START Information supplied

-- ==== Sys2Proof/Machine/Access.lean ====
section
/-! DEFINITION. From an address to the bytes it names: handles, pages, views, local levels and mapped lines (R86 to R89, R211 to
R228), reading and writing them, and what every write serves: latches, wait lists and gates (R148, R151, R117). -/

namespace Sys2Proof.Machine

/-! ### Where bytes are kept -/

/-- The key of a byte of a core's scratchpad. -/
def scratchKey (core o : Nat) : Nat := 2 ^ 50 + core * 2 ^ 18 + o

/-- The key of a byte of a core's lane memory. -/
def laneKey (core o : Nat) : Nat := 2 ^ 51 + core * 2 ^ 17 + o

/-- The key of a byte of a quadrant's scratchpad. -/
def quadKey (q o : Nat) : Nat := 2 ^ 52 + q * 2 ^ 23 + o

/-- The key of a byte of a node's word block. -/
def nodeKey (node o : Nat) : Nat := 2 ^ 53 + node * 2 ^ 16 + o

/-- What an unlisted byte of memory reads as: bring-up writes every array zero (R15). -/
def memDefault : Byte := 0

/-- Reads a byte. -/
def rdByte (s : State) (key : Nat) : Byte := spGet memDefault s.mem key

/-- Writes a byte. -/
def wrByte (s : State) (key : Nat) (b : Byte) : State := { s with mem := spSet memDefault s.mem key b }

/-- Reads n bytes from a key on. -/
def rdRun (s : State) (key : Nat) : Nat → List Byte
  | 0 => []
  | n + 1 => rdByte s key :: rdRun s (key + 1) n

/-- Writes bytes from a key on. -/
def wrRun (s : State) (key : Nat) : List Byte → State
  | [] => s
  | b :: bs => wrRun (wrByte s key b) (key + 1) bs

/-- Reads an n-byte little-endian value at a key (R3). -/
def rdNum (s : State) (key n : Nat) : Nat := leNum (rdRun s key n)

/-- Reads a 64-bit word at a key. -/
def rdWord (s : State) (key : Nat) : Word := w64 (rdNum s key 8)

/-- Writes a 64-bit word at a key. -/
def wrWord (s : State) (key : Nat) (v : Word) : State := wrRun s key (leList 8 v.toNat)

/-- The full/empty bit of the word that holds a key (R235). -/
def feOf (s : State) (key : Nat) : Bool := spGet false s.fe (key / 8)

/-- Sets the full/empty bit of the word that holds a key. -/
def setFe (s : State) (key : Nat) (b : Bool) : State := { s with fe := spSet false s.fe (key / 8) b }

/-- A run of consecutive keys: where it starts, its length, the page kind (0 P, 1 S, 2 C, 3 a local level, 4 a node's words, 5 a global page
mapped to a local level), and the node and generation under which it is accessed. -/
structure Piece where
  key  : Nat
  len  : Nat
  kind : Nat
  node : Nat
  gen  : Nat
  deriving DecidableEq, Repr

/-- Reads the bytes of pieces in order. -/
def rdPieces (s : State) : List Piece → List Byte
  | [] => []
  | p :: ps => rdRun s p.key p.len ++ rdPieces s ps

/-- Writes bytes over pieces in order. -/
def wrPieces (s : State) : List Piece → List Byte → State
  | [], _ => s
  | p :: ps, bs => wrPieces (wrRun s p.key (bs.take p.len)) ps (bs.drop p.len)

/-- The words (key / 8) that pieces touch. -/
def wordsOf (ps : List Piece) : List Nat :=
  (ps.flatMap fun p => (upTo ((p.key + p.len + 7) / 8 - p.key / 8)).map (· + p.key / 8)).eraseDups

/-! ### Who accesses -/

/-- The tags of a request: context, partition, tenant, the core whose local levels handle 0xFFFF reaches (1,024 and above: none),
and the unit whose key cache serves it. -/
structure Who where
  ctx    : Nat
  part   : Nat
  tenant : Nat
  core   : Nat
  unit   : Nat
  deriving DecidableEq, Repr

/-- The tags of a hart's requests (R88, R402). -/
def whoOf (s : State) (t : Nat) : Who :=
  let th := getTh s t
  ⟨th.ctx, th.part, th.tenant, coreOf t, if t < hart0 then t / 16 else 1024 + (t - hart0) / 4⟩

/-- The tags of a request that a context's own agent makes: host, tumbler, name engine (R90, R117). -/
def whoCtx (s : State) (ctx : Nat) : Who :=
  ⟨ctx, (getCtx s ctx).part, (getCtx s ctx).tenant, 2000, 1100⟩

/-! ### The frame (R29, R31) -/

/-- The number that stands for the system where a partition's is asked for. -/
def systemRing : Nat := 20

END Information supplied
START Information supplied

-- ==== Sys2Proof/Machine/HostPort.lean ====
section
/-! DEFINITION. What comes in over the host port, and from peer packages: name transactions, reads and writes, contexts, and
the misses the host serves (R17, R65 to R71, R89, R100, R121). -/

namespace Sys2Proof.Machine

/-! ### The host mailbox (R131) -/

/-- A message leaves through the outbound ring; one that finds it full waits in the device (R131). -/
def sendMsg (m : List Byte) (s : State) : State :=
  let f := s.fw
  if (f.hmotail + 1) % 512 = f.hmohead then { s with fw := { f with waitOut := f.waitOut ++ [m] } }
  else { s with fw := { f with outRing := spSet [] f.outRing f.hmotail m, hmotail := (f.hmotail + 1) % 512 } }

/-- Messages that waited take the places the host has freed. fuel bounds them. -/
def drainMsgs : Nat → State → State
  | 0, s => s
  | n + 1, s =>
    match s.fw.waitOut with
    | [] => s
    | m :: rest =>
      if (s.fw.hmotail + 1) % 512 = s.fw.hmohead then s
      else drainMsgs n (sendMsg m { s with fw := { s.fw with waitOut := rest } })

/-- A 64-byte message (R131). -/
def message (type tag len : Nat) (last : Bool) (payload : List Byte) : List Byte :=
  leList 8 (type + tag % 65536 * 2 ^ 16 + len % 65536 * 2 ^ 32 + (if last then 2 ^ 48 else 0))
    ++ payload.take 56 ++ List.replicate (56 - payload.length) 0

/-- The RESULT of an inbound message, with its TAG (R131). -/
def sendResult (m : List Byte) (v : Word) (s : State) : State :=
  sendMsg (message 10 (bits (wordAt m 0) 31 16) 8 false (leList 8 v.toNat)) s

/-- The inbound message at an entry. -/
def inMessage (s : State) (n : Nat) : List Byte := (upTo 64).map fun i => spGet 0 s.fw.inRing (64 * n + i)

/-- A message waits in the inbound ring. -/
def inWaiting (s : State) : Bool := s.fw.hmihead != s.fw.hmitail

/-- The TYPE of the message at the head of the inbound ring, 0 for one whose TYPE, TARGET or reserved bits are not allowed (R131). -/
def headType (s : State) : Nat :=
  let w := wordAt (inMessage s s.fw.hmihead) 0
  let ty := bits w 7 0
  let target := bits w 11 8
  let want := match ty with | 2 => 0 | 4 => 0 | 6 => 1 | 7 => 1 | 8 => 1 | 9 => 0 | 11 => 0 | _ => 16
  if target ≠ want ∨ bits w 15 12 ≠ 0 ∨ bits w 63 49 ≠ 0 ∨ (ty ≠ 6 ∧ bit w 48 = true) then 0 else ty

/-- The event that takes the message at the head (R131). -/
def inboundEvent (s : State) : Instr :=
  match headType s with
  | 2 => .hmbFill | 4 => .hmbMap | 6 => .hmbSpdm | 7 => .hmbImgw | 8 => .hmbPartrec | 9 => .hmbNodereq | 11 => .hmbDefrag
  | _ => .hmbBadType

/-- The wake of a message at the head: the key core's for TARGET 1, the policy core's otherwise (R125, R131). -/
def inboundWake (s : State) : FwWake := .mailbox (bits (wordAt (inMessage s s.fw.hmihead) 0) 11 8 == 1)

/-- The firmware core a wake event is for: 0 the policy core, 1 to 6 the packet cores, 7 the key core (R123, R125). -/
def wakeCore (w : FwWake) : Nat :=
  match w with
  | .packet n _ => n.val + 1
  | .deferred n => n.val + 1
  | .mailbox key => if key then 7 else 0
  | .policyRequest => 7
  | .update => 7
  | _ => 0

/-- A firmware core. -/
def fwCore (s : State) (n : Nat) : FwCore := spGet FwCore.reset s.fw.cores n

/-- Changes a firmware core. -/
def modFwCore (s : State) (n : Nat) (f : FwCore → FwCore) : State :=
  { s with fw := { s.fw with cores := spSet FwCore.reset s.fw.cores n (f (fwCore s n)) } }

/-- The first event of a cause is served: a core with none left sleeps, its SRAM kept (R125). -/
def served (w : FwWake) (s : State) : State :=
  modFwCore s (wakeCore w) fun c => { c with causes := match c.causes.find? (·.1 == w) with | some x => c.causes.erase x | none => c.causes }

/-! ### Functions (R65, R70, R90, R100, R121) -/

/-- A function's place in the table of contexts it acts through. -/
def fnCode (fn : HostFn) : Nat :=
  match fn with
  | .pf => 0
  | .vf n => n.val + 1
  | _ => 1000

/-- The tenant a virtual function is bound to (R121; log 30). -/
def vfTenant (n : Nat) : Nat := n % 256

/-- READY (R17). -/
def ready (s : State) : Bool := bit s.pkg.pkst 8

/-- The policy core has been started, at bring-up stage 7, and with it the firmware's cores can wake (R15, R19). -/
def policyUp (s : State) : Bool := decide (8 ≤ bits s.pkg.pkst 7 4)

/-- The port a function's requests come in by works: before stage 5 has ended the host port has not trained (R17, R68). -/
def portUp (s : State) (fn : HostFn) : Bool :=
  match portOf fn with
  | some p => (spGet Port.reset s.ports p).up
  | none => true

END Information supplied

The task:
What do the lines above say from the one containing "def inboundEvent (s" down to the one containing "(R125, R131). -/"? Return them exactly, both end lines included, and only them.

Exercise output:
def inboundEvent (s : State) : Instr :=
  match headType s with
  | 2 => .hmbFill | 4 => .hmbMap | 6 => .hmbSpdm | 7 => .hmbImgw | 8 => .hmbPartrec | 9 => .hmbNodereq | 11 => .hmbDefrag
  | _ => .hmbBadType

/-- The wake of a message at the head: the key core's for TARGET 1, the policy core's otherwise (R125, R131). -/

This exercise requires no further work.